◆ **TASK GOAL**
Repeat precisely the span of lines below that opens with the line containing "case inr.inr.inl =>" and closes with the line containing "case inr.inr.inr =>", both included.

=== Begin Enclosure ===

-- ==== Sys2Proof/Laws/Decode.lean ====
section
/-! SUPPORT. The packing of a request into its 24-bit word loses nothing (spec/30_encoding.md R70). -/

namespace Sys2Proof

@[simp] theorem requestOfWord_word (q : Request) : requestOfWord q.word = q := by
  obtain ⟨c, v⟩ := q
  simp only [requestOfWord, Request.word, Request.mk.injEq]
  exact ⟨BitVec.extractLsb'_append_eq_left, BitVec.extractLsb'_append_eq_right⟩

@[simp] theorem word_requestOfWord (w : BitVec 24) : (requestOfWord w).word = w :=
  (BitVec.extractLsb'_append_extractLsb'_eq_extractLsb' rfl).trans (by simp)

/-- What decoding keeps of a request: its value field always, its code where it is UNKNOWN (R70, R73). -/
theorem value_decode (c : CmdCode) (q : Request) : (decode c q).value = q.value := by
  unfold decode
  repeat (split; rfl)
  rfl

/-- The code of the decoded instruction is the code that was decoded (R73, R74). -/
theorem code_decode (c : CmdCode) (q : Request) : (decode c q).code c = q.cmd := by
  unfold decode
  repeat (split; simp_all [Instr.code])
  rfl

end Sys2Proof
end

=== End Enclosure ===
=== Begin Enclosure ===

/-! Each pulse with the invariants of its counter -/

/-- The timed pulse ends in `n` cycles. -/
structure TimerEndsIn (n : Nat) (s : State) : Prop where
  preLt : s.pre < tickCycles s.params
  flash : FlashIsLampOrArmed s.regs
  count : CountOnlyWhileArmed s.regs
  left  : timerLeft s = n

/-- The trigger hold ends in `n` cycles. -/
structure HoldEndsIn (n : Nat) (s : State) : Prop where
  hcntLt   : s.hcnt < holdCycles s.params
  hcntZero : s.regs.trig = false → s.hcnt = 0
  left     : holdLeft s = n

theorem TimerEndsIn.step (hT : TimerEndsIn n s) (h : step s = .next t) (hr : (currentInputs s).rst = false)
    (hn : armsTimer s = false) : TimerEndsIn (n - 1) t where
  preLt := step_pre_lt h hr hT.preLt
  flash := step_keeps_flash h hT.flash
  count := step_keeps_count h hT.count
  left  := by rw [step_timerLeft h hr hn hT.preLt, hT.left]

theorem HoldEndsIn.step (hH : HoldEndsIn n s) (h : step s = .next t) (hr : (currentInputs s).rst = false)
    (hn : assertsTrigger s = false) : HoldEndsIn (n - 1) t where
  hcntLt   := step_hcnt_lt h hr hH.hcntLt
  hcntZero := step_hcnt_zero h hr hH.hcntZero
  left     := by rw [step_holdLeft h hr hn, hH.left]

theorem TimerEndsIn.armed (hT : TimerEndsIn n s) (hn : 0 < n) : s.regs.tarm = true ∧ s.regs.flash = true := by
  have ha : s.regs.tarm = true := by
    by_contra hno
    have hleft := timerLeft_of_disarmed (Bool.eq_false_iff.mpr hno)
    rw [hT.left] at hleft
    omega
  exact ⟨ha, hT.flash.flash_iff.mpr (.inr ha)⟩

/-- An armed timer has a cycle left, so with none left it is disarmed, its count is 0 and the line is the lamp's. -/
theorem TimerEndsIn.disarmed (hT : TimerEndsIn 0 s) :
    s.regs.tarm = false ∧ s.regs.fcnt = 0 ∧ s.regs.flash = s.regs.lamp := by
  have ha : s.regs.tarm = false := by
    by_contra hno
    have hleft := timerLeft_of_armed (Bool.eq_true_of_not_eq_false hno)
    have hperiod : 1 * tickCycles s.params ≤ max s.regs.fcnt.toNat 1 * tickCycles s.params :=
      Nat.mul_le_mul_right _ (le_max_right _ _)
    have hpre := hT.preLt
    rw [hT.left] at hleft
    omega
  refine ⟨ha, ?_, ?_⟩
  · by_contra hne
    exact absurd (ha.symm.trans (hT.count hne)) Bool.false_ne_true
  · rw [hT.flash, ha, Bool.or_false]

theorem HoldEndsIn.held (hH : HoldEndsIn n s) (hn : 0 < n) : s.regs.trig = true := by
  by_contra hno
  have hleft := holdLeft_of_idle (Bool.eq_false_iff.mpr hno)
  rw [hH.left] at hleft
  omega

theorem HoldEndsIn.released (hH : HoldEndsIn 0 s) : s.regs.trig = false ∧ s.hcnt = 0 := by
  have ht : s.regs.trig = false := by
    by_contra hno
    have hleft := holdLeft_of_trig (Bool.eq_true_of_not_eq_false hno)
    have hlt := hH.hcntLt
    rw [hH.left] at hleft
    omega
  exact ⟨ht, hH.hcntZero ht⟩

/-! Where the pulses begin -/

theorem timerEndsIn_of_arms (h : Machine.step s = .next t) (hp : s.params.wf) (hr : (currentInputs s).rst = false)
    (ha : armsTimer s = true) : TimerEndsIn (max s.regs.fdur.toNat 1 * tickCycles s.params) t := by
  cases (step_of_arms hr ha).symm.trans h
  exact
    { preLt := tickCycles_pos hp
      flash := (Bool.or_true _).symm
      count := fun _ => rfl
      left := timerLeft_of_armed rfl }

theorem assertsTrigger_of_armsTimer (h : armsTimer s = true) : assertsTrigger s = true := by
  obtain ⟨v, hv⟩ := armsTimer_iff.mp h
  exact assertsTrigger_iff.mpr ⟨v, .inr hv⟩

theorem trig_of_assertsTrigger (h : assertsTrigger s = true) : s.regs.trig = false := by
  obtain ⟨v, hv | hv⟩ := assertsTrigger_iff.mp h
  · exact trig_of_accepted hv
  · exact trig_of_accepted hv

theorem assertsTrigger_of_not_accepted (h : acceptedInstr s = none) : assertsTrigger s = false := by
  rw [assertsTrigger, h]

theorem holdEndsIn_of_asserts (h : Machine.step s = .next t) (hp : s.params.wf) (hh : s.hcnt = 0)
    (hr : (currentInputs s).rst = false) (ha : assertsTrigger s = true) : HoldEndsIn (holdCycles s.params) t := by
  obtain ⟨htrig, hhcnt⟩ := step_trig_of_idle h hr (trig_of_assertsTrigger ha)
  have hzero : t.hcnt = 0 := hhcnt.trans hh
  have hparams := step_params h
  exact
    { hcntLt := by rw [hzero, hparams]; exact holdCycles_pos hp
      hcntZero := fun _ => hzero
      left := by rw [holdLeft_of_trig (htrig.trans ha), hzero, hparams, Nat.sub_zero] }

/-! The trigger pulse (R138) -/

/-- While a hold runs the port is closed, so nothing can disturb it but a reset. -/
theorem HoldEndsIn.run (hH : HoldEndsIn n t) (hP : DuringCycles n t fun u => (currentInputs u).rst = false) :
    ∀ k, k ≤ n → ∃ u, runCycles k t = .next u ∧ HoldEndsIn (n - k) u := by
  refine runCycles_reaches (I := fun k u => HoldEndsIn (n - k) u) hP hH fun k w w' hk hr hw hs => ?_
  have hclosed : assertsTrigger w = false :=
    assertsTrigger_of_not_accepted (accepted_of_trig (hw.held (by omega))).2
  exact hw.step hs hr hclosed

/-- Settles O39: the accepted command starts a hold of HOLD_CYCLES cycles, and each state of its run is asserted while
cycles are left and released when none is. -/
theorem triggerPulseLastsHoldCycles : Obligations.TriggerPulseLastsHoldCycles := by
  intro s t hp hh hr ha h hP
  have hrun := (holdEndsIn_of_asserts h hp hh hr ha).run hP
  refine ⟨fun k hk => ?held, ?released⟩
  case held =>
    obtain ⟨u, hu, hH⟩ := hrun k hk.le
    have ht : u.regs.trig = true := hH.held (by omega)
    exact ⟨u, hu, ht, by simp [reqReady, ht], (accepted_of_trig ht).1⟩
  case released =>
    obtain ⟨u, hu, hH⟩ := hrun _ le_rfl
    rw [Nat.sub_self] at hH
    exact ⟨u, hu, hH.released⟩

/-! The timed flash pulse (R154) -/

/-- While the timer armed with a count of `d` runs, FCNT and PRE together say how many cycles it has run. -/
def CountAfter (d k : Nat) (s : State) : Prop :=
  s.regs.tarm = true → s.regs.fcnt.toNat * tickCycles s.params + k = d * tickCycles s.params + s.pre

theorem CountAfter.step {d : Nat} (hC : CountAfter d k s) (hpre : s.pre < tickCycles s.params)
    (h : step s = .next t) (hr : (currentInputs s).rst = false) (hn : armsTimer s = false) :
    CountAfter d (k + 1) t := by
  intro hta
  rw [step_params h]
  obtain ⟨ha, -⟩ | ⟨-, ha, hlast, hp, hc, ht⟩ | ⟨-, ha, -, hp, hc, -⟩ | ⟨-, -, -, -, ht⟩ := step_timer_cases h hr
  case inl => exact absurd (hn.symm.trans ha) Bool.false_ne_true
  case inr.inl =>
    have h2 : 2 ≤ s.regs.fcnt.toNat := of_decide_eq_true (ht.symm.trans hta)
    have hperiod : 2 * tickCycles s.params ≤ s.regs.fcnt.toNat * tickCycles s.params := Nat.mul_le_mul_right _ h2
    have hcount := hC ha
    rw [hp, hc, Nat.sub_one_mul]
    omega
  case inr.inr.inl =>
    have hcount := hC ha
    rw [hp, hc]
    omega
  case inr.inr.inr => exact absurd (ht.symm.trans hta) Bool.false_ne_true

=== End Enclosure ===

◆ **RESPONSE**
  case inr.inr.inl =>
    have hcount := hC ha
    rw [hp, hc]
    omega
  case inr.inr.inr => exact absurd (ht.symm.trans hta) Bool.false_ne_true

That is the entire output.